Data360 Chat — Comprehensive Architecture and Scoping
Status: Current reference (repo-only; not in MkDocs nav).
For agent/node behavior, see Agents and chat flow.
1. Executive summary
Data360 Chat (repository: vercel-ai-chatbot) is a self-hostable, full-stack conversational AI application for World Bank development data. Staff use natural language to search indicators, retrieve time series, generate charts, and work with documents.
| Aspect | Choice |
|---|---|
| Frontend | Next.js 16 (App Router), React 19, TypeScript |
| Backend | FastAPI (Python 3.11+), LangGraph AI pipeline, LiteLLM |
| Data | PostgreSQL (backend-owned); optional Redis (resumable streams) |
| External AI/data | Azure OpenAI (via LiteLLM), Data360 MCP server |
| Reference deployment | Azure App Service (separate frontend + backend web apps) |
| Local development | Docker Compose (db, backend, frontend; optional redis profile) |
The browser talks only to the Next.js origin. All API and SSE traffic is proxied to FastAPI. The backend is the authority for identity, chat persistence, and AI orchestration.

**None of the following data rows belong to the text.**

/-- FMUL: a * b rounded once (R127). -/
def execFmul (d a b : Nat) (k m r : Bool) (s : State) : Out :=
  float2 d a b k m r (fun _ x y => mulNum x y) s

/-- FMUL: a * b rounded once (R127, slots 1 and 3). -/
def execFmulQ (d a b : Nat) (k m r : Bool) (s : State) : Out :=
  float2 d a b k m r (fun _ x y => mulNum x y) s

/-- FDIV: a / b rounded once (R127). -/
def execFdiv (d a b : Nat) (k m r : Bool) (s : State) : Out :=
  float2 d a b k m r (fun _ x y => divNum x y) s

/-- FDIV: a / b rounded once (R127, slots 1 and 3). -/
def execFdivQ (d a b : Nat) (k m r : Bool) (s : State) : Out :=
  float2 d a b k m r (fun _ x y => divNum x y) s

/-- FSQRT: the square root rounded once (R127). -/
def execFsqrt (d a : Nat) (k r : Bool) (s : State) : Out :=
  floatFlag1 d a k (fun x => sqrtRes (s.rmode (ownMode r)) (readFlt fmtBinary32 x)) s

/-- FSQRT: the square root rounded once (R127, slots 1 and 3). -/
def execFsqrtQ (d a : Nat) (k r : Bool) (s : State) : Out :=
  floatFlag1 d a k (fun x => sqrtRes (s.rmode (ownMode r)) (readFlt fmtBinary32 x)) s

/-- FMIN: the smaller, -0 below +0 (R127). -/
def execFmin (d a b : Nat) (k m : Bool) (s : State) : Out :=
  scalar2 d a b k m 4 (fun x y => w32 (fltExtreme fmtBinary32 true (lo32 x) (lo32 y))) s

/-- FMIN: the smaller, -0 below +0 (R127, slots 1 and 3). -/
def execFminQ (d a b : Nat) (k m : Bool) (s : State) : Out :=
  scalar2 d a b k m 4 (fun x y => w32 (fltExtreme fmtBinary32 true (lo32 x) (lo32 y))) s

/-- FMAX: the larger, -0 below +0 (R127). -/
def execFmax (d a b : Nat) (k m : Bool) (s : State) : Out :=
  scalar2 d a b k m 4 (fun x y => w32 (fltExtreme fmtBinary32 false (lo32 x) (lo32 y))) s

/-- FMAX: the larger, -0 below +0 (R127, slots 1 and 3). -/
def execFmaxQ (d a b : Nat) (k m : Bool) (s : State) : Out :=
  scalar2 d a b k m 4 (fun x y => w32 (fltExtreme fmtBinary32 false (lo32 x) (lo32 y))) s

/-- FABS: the sign cleared (R127). -/
def execFabs (d a : Nat) (k : Bool) (s : State) : Out :=
  scalar1 d a k 4 (fun x => w32 (fltSetSign fmtBinary32 false (lo32 x))) s

/-- FABS: the sign cleared (R127, slots 1 and 3). -/
def execFabsQ (d a : Nat) (k : Bool) (s : State) : Out :=
  scalar1 d a k 4 (fun x => w32 (fltSetSign fmtBinary32 false (lo32 x))) s

/-- FNEG: the sign inverted (R127). -/
def execFneg (d a : Nat) (k : Bool) (s : State) : Out :=
  scalar1 d a k 4 (fun x => w32 (fltSetSign fmtBinary32 (!bit (lo32 x) 31) (lo32 x))) s

/-- FNEG: the sign inverted (R127, slots 1 and 3). -/
def execFnegQ (d a : Nat) (k : Bool) (s : State) : Out :=
  scalar1 d a k 4 (fun x => w32 (fltSetSign fmtBinary32 (!bit (lo32 x) 31) (lo32 x))) s

/-- CVTIF: INT64 to binary32 (R128). -/
def execCvtif (d a : Nat) (k r : Bool) (s : State) : Out :=
  convert1 d a k r fmtInt64 (.flt fmtBinary32) false s

/-- CVTIF: INT64 to binary32 (R128, slots 1 and 3). -/
def execCvtifQ (d a : Nat) (k r : Bool) (s : State) : Out :=
  convert1 d a k r fmtInt64 (.flt fmtBinary32) false s

/-- CVTUF: UINT64 to binary32 (R128). -/
def execCvtuf (d a : Nat) (k r : Bool) (s : State) : Out :=
  convert1 d a k r fmtUint64 (.flt fmtBinary32) false s

/-- CVTUF: UINT64 to binary32 (R128, slots 1 and 3). -/
def execCvtufQ (d a : Nat) (k r : Bool) (s : State) : Out :=
  convert1 d a k r fmtUint64 (.flt fmtBinary32) false s

/-- CVTWF: INT32 to binary32 (R128). -/
def execCvtwf (d a : Nat) (k r : Bool) (s : State) : Out :=
  convert1 d a k r fmtInt32 (.flt fmtBinary32) false s

/-- CVTWF: INT32 to binary32 (R128, slots 1 and 3). -/
def execCvtwfQ (d a : Nat) (k r : Bool) (s : State) : Out :=
  convert1 d a k r fmtInt32 (.flt fmtBinary32) false s

/-- CVTFI: binary32 to INT64 (R128). -/
def execCvtfi (d a : Nat) (k r : Bool) (s : State) : Out :=
  convert1 d a k r (.flt fmtBinary32) fmtInt64 false s

/-- CVTFI: binary32 to INT64 (R128, slots 1 and 3). -/
def execCvtfiQ (d a : Nat) (k r : Bool) (s : State) : Out :=
  convert1 d a k r (.flt fmtBinary32) fmtInt64 false s

/-- CVTFU: binary32 to UINT64 (R128). -/
def execCvtfu (d a : Nat) (k r : Bool) (s : State) : Out :=
  convert1 d a k r (.flt fmtBinary32) fmtUint64 false s

/-- CVTFU: binary32 to UINT64 (R128, slots 1 and 3). -/
def execCvtfuQ (d a : Nat) (k r : Bool) (s : State) : Out :=
  convert1 d a k r (.flt fmtBinary32) fmtUint64 false s

/-- CVTFW: binary32 to INT32, sign-extended (R128). -/
def execCvtfw (d a : Nat) (k r : Bool) (s : State) : Out :=
  convert1 d a k r (.flt fmtBinary32) fmtInt32 true s

/-- CVTFW: binary32 to INT32, sign-extended (R128, slots 1 and 3). -/
def execCvtfwQ (d a : Nat) (k r : Bool) (s : State) : Out :=
  convert1 d a k r (.flt fmtBinary32) fmtInt32 true s

/-- CVTFWU: binary32 to UINT32, zero-extended (R128). -/
def execCvtfwu (d a : Nat) (k r : Bool) (s : State) : Out :=
  convert1 d a k r (.flt fmtBinary32) fmtUint32 false s

/-- CVTFWU: binary32 to UINT32, zero-extended (R128, slots 1 and 3). -/
def execCvtfwuQ (d a : Nat) (k r : Bool) (s : State) : Out :=
  convert1 d a k r (.flt fmtBinary32) fmtUint32 false s

/-- FEQ: pd := a = b, neither NaN (R130). -/
def execFeq (d a b : Nat) (k m : Bool) (s : State) : Out :=
  compare2 d a b k m 4 (fun x y => fltEq fmtBinary32 (lo32 x) (lo32 y)) s

/-- FEQ: pd := a = b, neither NaN (R130, slots 1 and 3). -/
def execFeqQ (d a b : Nat) (k m : Bool) (s : State) : Out :=
  compare2 d a b k m 4 (fun x y => fltEq fmtBinary32 (lo32 x) (lo32 y)) s

/-- FLT: pd := a < b, neither NaN (R130). -/
def execFlt (d a b : Nat) (k m : Bool) (s : State) : Out :=
  compare2 d a b k m 4 (fun x y => fltLt fmtBinary32 (lo32 x) (lo32 y)) s

/-- FLT: pd := a < b, neither NaN (R130, slots 1 and 3). -/
def execFltQ (d a b : Nat) (k m : Bool) (s : State) : Out :=
  compare2 d a b k m 4 (fun x y => fltLt fmtBinary32 (lo32 x) (lo32 y)) s

/-- FLE: pd := a ≤ b, neither NaN (R130). -/
def execFle (d a b : Nat) (k m : Bool) (s : State) : Out :=
  compare2 d a b k m 4 (fun x y => fltLe fmtBinary32 (lo32 x) (lo32 y)) s

/-- FLE: pd := a ≤ b, neither NaN (R130, slots 1 and 3). -/
def execFleQ (d a b : Nat) (k m : Bool) (s : State) : Out :=
  compare2 d a b k m 4 (fun x y => fltLe fmtBinary32 (lo32 x) (lo32 y)) s

/-- FUN: pd := a or b is NaN (R130). -/
def execFunord (d a b : Nat) (k m : Bool) (s : State) : Out :=
  compare2 d a b k m 4 (fun x y => fltUn fmtBinary32 (lo32 x) (lo32 y)) s

/-- FUN: pd := a or b is NaN (R130, slots 1 and 3). -/
def execFunordQ (d a b : Nat) (k m : Bool) (s : State) : Out :=
  compare2 d a b k m 4 (fun x y => fltUn fmtBinary32 (lo32 x) (lo32 y)) s

/-- CEQ: pd := a = b (R129). -/
def execCeq (d a b : Nat) (k m : Bool) (s : State) : Out :=
  compare2 d a b k m 1 (fun x y => x == y) s

/-- CEQ: pd := a = b (R129, slots 1 and 3). -/
def execCeqQ (d a b : Nat) (k m : Bool) (s : State) : Out :=
  compare2 d a b k m 1 (fun x y => x == y) s

/-- CNE: pd := a ≠ b (R129). -/
def execCne (d a b : Nat) (k m : Bool) (s : State) : Out :=
  compare2 d a b k m 1 (fun x y => x != y) s

/-- CNE: pd := a ≠ b (R129, slots 1 and 3). -/
def execCneQ (d a b : Nat) (k m : Bool) (s : State) : Out :=
  compare2 d a b k m 1 (fun x y => x != y) s

/-- CLT: pd := a < b signed (R129). -/
def execClt (d a b : Nat) (k m : Bool) (s : State) : Out :=
  compare2 d a b k m 1 (BitVec.slt) s

/-- CLT: pd := a < b signed (R129, slots 1 and 3). -/
def execCltQ (d a b : Nat) (k m : Bool) (s : State) : Out :=
  compare2 d a b k m 1 (BitVec.slt) s

/-- CLE: pd := a ≤ b signed (R129). -/
def execCle (d a b : Nat) (k m : Bool) (s : State) : Out :=
  compare2 d a b k m 1 (BitVec.sle) s

/-- CLE: pd := a ≤ b signed (R129, slots 1 and 3). -/
def execCleQ (d a b : Nat) (k m : Bool) (s : State) : Out :=
  compare2 d a b k m 1 (BitVec.sle) s

/-- CLTU: pd := a < b unsigned (R129). -/
def execCltu (d a b : Nat) (k m : Bool) (s : State) : Out :=
  compare2 d a b k m 1 (BitVec.ult) s

/-- CLTU: pd := a < b unsigned (R129, slots 1 and 3). -/
def execCltuQ (d a b : Nat) (k m : Bool) (s : State) : Out :=
  compare2 d a b k m 1 (BitVec.ult) s

/-- CLEU: pd := a ≤ b unsigned (R129). -/
def execCleu (d a b : Nat) (k m : Bool) (s : State) : Out :=
  compare2 d a b k m 1 (BitVec.ule) s

/-- CLEU: pd := a ≤ b unsigned (R129, slots 1 and 3). -/
def execCleuQ (d a b : Nat) (k m : Bool) (s : State) : Out :=
  compare2 d a b k m 1 (BitVec.ule) s

/-- CEQI: pd := a = imm (R131). -/
def execCeqi (p a : Nat) (k : Bool) (i : Nat) (s : State) : Out :=
  compareImm p a k i (fun x y => x == y) s

/-- CEQI: pd := a = imm (R131, slots 1 and 3). -/
def execCeqiQ (p a : Nat) (k : Bool) (i : Nat) (s : State) : Out :=
  compareImm p a k i (fun x y => x == y) s

/-- CNEI: pd := a ≠ imm (R131). -/
def execCnei (p a : Nat) (k : Bool) (i : Nat) (s : State) : Out :=
  compareImm p a k i (fun x y => x != y) s

/-- CNEI: pd := a ≠ imm (R131, slots 1 and 3). -/
def execCneiQ (p a : Nat) (k : Bool) (i : Nat) (s : State) : Out :=
  compareImm p a k i (fun x y => x != y) s

/-- CLTI: pd := a < imm signed (R131). -/
def execClti (p a : Nat) (k : Bool) (i : Nat) (s : State) : Out :=
  compareImm p a k i (BitVec.slt) s

/-- CLTI: pd := a < imm signed (R131, slots 1 and 3). -/
def execCltiQ (p a : Nat) (k : Bool) (i : Nat) (s : State) : Out :=
  compareImm p a k i (BitVec.slt) s

/-- CLTUI: pd := a < imm unsigned (R131). -/
def execCltui (p a : Nat) (k : Bool) (i : Nat) (s : State) : Out :=
  compareImm p a k i (BitVec.ult) s

/-- CLTUI: pd := a < imm unsigned (R131, slots 1 and 3). -/
def execCltuiQ (p a : Nat) (k : Bool) (i : Nat) (s : State) : Out :=
  compareImm p a k i (BitVec.ult) s

/-- SEL: a when the predicate reads 1, else b; both are read (R133). -/
def execSel (d a b : Nat) (k m : Bool) (p : Nat) (s : State) : Out :=
  scalar2 d a b k m 1 (fun x y => if s.pred p then x else y) s

/-- SEL: a when the predicate reads 1, else b; both are read (R133, slots 1 and 3). -/
def execSelQ (d a b : Nat) (k m : Bool) (p : Nat) (s : State) : Out :=
  scalar2 d a b k m 1 (fun x y => if s.pred p then x else y) s

/-- PAND: pa and pb (R132). -/
def execPand (d a b : Nat) (s : State) : Out :=
  .next (writeP d 1 (s.pred a && s.pred b) s)

/-- PAND: pa and pb (R132, slots 1 and 3). -/
def execPandQ (d a b : Nat) (s : State) : Out :=
  .next (writeP d 1 (s.pred a && s.pred b) s)

/-- POR: pa or pb (R132). -/
def execPor (d a b : Nat) (s : State) : Out :=
  .next (writeP d 1 (s.pred a || s.pred b) s)

/-- POR: pa or pb (R132, slots 1 and 3). -/
def execPorQ (d a b : Nat) (s : State) : Out :=
  .next (writeP d 1 (s.pred a || s.pred b) s)

/-- PXOR: pa xor pb (R132). -/
def execPxor (d a b : Nat) (s : State) : Out :=
  .next (writeP d 1 (s.pred a != s.pred b) s)

/-- PXOR: pa xor pb (R132, slots 1 and 3). -/
def execPxorQ (d a b : Nat) (s : State) : Out :=
  .next (writeP d 1 (s.pred a != s.pred b) s)

/-- PANDN: pa and not pb (R132). -/
def execPandn (d a b : Nat) (s : State) : Out :=
  .next (writeP d 1 (s.pred a && !s.pred b) s)

/-- PANDN: pa and not pb (R132, slots 1 and 3). -/
def execPandnQ (d a b : Nat) (s : State) : Out :=
  .next (writeP d 1 (s.pred a && !s.pred b) s)

/-- PNOT: not pa (R132). -/
def execPnot (d a : Nat) (s : State) : Out :=
  .next (writeP d 1 (!s.pred a) s)

/-- PNOT: not pa (R132, slots 1 and 3). -/
def execPnotQ (d a : Nat) (s : State) : Out :=
  .next (writeP d 1 (!s.pred a) s)

/-- PSET: 1 (R132). -/
def execPset (d : Nat) (s : State) : Out :=
  .next (writeP d 1 true s)

/-- PSET: 1 (R132, slots 1 and 3). -/
def execPsetQ (d : Nat) (s : State) : Out :=
  .next (writeP d 1 true s)

/-- PCLR: 0 (R132). -/
def execPclr (d : Nat) (s : State) : Out :=
  .next (writeP d 1 false s)

/-- PCLR: 0 (R132, slots 1 and 3). -/
def execPclrQ (d : Nat) (s : State) : Out :=
  .next (writeP d 1 false s)

end Sys2Proof.Machine
end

2. System context (C4 Level 1)
flowchart TB
User[Staff user]
Browser[Web browser]
FE[Next.js frontend]
BE[FastAPI backend]
PG[(PostgreSQL)]
Redis[(Redis optional)]
MCP[Data360 MCP server]
LLM[Azure OpenAI via LiteLLM]
User --> Browser
Browser --> FE
FE -->|HTTPS proxy /api/*| BE
BE --> PG
BE --> Redis
BE --> MCP
BE --> LLM
MCP -->|Charts API write| BE
Actors
- Staff user — Authenticated via guest, email/password, Azure AD (MSAL), or Data360 redirect.
- Data360 MCP server — Exposes data and visualization tools; may write chart specs to the backend Charts API.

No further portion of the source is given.